Our findings indicate famine exposure in fetal stage is an independent predictor on type 2 diabetes incidence in later life, especially in women. Individuals lived in rural areas with famine exposure in fetal and childhood will increase the risk of type 2 diabetes.
Based on sensitive analysis, we elucidate that the severity of fetal exposure to famine determined heightened risk for subsequent type 2 diabetes, but no such association observed in adolescent exposure. Several observational studies investigated that prenatal exposure in famine was associated with prevalence of type 2 diabetes, with an increased risk of odd ratios from 1.22 to 2.20[10, 11]. A meta-analysis found that individuals exposed in fetal stage was a 36% higher risk of type 2 diabetes, but not in child exposed, as compared with those unexposed counterparts [4], with the pooled RRs(95%CIs) of 1.36 (1.12–1.65) and 1.40 (0.98–1.99), respectively. Moreover, a recent study including 88,830 participants with a median of 7.3 years follow up showed that, fetal exposure on the Chinese Famine was associated with a 25% increased risk of type 2 diabetes in adult [12]. The Chinese Famine affected almost everyone living in Qingdao, however, it did not include less severely affected regions as controls. Due to the severity differences across the regions during the Chinese Famine, the conclusions required further investigation based on national data.
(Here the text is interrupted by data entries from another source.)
/-- EQUALISATION_DONE (02 R41 steps 4 and 5): the link is up on the group chosen, and retrains again where a lane of that
group has been retired meanwhile. -/
def execEqualisationDone (s : State) : Out :=
  .next (match s.arg with
    | .numFlag port ok =>
      let l := s.link port
      if l.phase = .retraining ∧ l.equalAt ≤ s.time then
        match ok, l.chosen with
        | true, some (w, g) =>
          let s1 := (s.onLink port fun l =>
            { l with
              phase := .up, width := w, group := g, degraded := true, chosen := none
              ctlOut := l.ctlOut ++ [.resume l.rxSeq] }).recordEvent 4 (portHub port) port 0 0
          if groupMask w g &&& l.failed = 0 then s1 else s1.startRetrain port
        | _, _ => s.linkDown port
      else s
    | _ => s)

/-- RESUME: replay from the peer's last accepted packet, then new traffic (02 R41 step 6). -/
def execResume (s : State) : Out :=
  .next (match s.arg with
    | .seq port x =>
      let l := s.link port
      if l.phase = .up ∧ l.stopped = true ∧ l.waitAnswer = false then
        (s.onLink port fun l => { (l.ackTo x).resend (s.returns port) with stopped := false }).pumpLink port
      else s
    | _ => s)

/-- Requests held with every candidate port down are sent as soon as one comes up (02 R45). -/
def State.sendHeld (s : State) : State :=
  s.fabric.remotes.foldl (fun s r => if r.port.isNone && !r.heldAtUnit then s.transmit r else s) s

/-- The peers whose filter epochs training shows to have changed have been reset: their hold-queue tickets are withdrawn and
the entries held for them lapse (01 R15, 02 R55; log entry 80). -/
def State.resetPeers (s : State) (epochs : List (Nat × BitVec 8)) : State :=
  let gone (c : BitVec 12) : Bool := epochs.any fun e =>
    e.1 == c.toNat && (match s.fabric.peerEpochs.find? e.1 with
      | some old => old != e.2
      | none => false)
  let s1 := s.onFabric fun x =>
    { x with
      peerEpochs := epochs.foldl (fun t e => Tbl.put t e.1 e.2) x.peerEpochs
      hubs := x.hubs.map fun (i, h) =>
        (i, { h with
          holdTickets := h.holdTickets.filter fun w => !gone w.1
          holdHeld := h.holdHeld.filter fun w => !gone w.1
          holdRefused := h.holdRefused.filter fun w => !gone w.1 }) }
  (s1.offerHold 4).offerHold 5

/-- LINK_TRAINED: both directions begin anew (18 R428; 02 R40, R45, R49). With the port's number alone, a port that is down
begins to train: STATE 1 (02 R38; log entry 79). -/
def execLinkTrained (s : State) : Out :=
  .next (match s.arg with
    | .num port =>
      if port < 18 ∧ (s.link port).phase = .down ∧ s.package.held.contains (portHub port) = false then
        s.modLink port fun l => { l with phase := .training }
      else s
    | .linkUp port delay epochs =>
      let l := s.link port
      if port < 18 ∧ (l.phase = .down ∨ l.phase = .training) ∧ s.package.held.contains (portHub port) = false then
        let fresh : Link :=
          { phase := .up, delay := delay, degraded := l.degraded, replays := l.replays, discards := l.discards
            resyncFix := l.resyncFix, duplicates := l.duplicates }
        ((s.modLink port fun _ => fresh).resetPeers epochs).sendHeld
      else s
    | _ => s)

/-! ## Slot counts (02 R43) -/

/-- RESYNC_SEND: the Sent counts of both classes. -/
def execResyncSend (s : State) : Out :=
  .next (match s.arg with
    | .num port =>
      if 65536 ≤ (s.link port).sinceResync then
        let s1 := s.modLink port fun l =>
          { l with sinceResync := l.sinceResync - 65536, ctlOut := l.ctlOut ++ [.resync l.sentReq l.sentRpl] }
        if 65536 ≤ (s1.link port).sinceResync then s1.post 0 .resyncSend (.num port) else s1
      else s
    | _ => s)

/-- RESYNC: flits that vanished on the wire are counted as freed. -/
def execResync (s : State) : Out :=
  .next (match s.arg with
    | .num3 port sentReq sentRpl =>
      s.modLink port fun l =>
        if l.phase ≠ .up ∨ (l.gotReq = sentReq ∧ l.gotRpl = sentRpl) then l
        else
          { l with
            freedReq := l.freedReq + (sentReq - l.gotReq), freedRpl := l.freedRpl + (sentRpl - l.gotRpl)
            gotReq := max l.gotReq sentReq, gotRpl := max l.gotRpl sentRpl, resyncFix := satAdd 8 l.resyncFix 1 }
    | _ => s)

/-! ## Fabric identity, routes, contexts (02 R44) -/

/-- A hub's registers answer under its die code. -/
def isHub (h : Nat) : Bool := h == 4 || h == 5

/-- A write of FABID: ignored unless every port is down, and for a CHIP above 511. -/
def State.writeFabid (s : State) (hub : Nat) (h : Half) (v : Word) : State :=
  let x := s.hubOf hub
  let w := regMerge ((x.domain ++ x.chip).setWidth 64) h v
  if isHub hub && ((List.range 18).all fun p => (s.link p).phase == .down) && decide (wordField w 0 12 ≤ 511) then
    s.modHub hub fun x => { x with chip := w.extractLsb' 0 12, domain := w.extractLsb' 12 9 }
  else s

/-- FABID_WRITE. -/
def execFabidWrite (s : State) : Out :=
  .next (match s.arg with
    | .reg hub _ h v => s.whenBar fun s => s.writeFabid hub h v
    | _ => s)

/-- A write of ROUTE(c): ignored as a whole where a candidate in use names a port above 17. -/
def State.writeRoute (s : State) (hub c : Nat) (h : Half) (v : Word) : State :=
  let w := (regMerge (((s.hubOf hub).routes.getD 0 c).setWidth 64) h v).extractLsb' 0 23
  if isHub hub && decide (c < 512) && (candidates w).all (· ≤ 17) then
    s.modHub hub fun x => { x with routes := x.routes.put c w }
  else s

/-- ROUTE_WRITE. -/
def execRouteWrite (s : State) : Out :=
  .next (match s.arg with
    | .reg hub c h v => s.whenBar fun s => s.writeRoute hub c h v
    | _ => s)

/-- The word of an FCTXMAP entry; one that is not VALID keeps its CTX field, held with bit 6 clear. -/
def State.fctxWord (s : State) (f : Nat) : BitVec 7 := s.fabric.fctxmap.getD 0 f

/-- A write of FCTXMAP(f). -/
def State.writeFctxmap (s : State) (f : Nat) (h : Half) (v : Word) : State :=
  if f < 4096 then
    s.onFabric fun x => { x with fctxmap := x.fctxmap.put f ((regMerge ((s.fctxWord f).setWidth 64) h v).extractLsb' 0 7) }
  else s

/-- FCTXMAP_WRITE. -/
def execFctxmapWrite (s : State) : Out :=
  .next (match s.arg with
    | .reg f _ h v => s.whenBar fun s => s.writeFctxmap f h v
    | _ => s)

/-- The local context a fabric context maps to: a valid entry that names a LIVE context (02 R44). -/
def State.fctxOf (s : State) (f : BitVec 16) : Option Nat :=
  let w := s.fctxWord f.toNat
  let n := (w.extractLsb' 1 6).toNat
  if f.toNat < 4096 && w.getLsbD 0 && (s.ctx n).phase == .live then some n else none

/-- FLUSH of FWDCTL: the forward cache empties, and BUSY reads 1 until it is complete (02 R44). -/
def State.fwdFlush (s : State) (hub : Nat) : State :=
  if isHub hub then
    (s.modHub hub fun x => { x with flushBusy := true, fwd := [] }).postFree .fwdCacheFlushDone (.num hub)
  else s

/-- FWD_CACHE_FLUSH. -/
def execFwdCacheFlush (s : State) : Out :=
  .next (match s.arg with
    | .num hub => s.whenBar fun s => s.fwdFlush hub
    | _ => s)

/-- FWD_CACHE_FLUSH_DONE. -/
def execFwdCacheFlushDone (s : State) : Out :=
  .next (match s.arg with
    | .num hub => s.modHub hub fun x => { x with flushBusy := false }
    | _ => s)

end Sys2Proof.Machine
end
Our study showed that the association between fetal exposure and diabetes incident was significantly stronger in women, but moderate in men. However, sex specific analysis found that the association during the time of birth were similar in men and women in the Dutch Study and in the Ukraine Study [13, 14]. Several studies also showed that biological difference of sex in hormones, body composition, glucose and fat metabolism, reproduction and some sex-dimorphic mechanisms in the risk development of type 2 diabetes. A recent meta-analysis including 18 cross-sectional or historical studies, indicated significant association between obesity risk and malnutrition exposed in early life and in women, but not in men [15]. The experimental studies also showed that the mechanisms of fetal programming on insulin resistance and insulin secretion contributed to sex differences in glucose tolerance [16, 17]. Inconsistent results were observed in the China health and retirement longitudinal study, suggesting that men were more vulnerable than women to adverse effects of famine exposure in fetal stage [18, 19]. Sex disparity on the association between famine effect and type 2 diabetes requires further investigations.
The underlying mechanism between famine exposure and type 2 diabetes was uncertain. The thrifty phenotype hypothesis indicates famine in early life, including reduced capacity for insulin secretion and insulin resistance, combined with effects of obesity, ageing and physical inactivity in adult, are the most important factors in subsequent type 2 diabetes [20]. For instance, the Dutch Winter Families study has shown that adults exposed to famine in their fetal period were more insulin resistant than those without. Another hypothesis shows that DNA methylation may be a common consequence of prenatal famine exposure and that these changes depend on the gestational timing of the exposure [21, 22]. A genome-wide mediation analysis showed that DNA methylation mediated the association of prenatal famine exposure with adult BMI and triglycerides but not with fasting glucose concentrations [22]. It suggested that epigenetic mechanisms play a role in mediating the association between prenatal famine exposure and later-life metabolic health.
The strengths of our study were longitudinal design including two large sizes of the random representative samples from general population. The individuals with known and newly diagnosed diabetes at baseline were excluded to eliminate the bias on the data analysis. All interviews were conducted face-to-face by professional health workers, and the anthropometric measurements were conducted on site. However, we also have some limitations in the current study. Due to extensive urban construction, housing demolition and relocation, some participants were failed to contact and lost to follow up during the recruitment. We compared the baseline anthropometric and laboratory measurements between follow-up and loss-to-follow-up participants. The mean waist circumference, diastolic blood pressure, total cholesterol, triglycerides, FPG and 2hPG were greater in lost-to-follow-up group than follow-up group (P < 0.05). But there were not significantly differences on age, BMI and systolic blood pressure across two groups. The Chinese Famine affected almost everyone living in Qingdao at that time period, therefore, the famine exposed age group cannot match to unexposed counterparts. A classification bias may exist referring to the incidence of diabetes increases with age. Therefore, we divided 3-year interval group to reduce age effect on diabetes incidence. The association between famine exposure and incidence risk was robust in a sensitivity analysis. The current findings were not generalized to other regions of China, further nationally representative study requires to investigate the association.
In conclusions, we elucidated the association between famine exposures and type 2 diabetes incidences based on population-based prospective study in Chinese. Fetal, but not adolescent famine exposure increased risk of diabetes process in adult. Appropriate nutrition and health lifestyle in early life may be beneficial to metabolic disorders intervention in later life.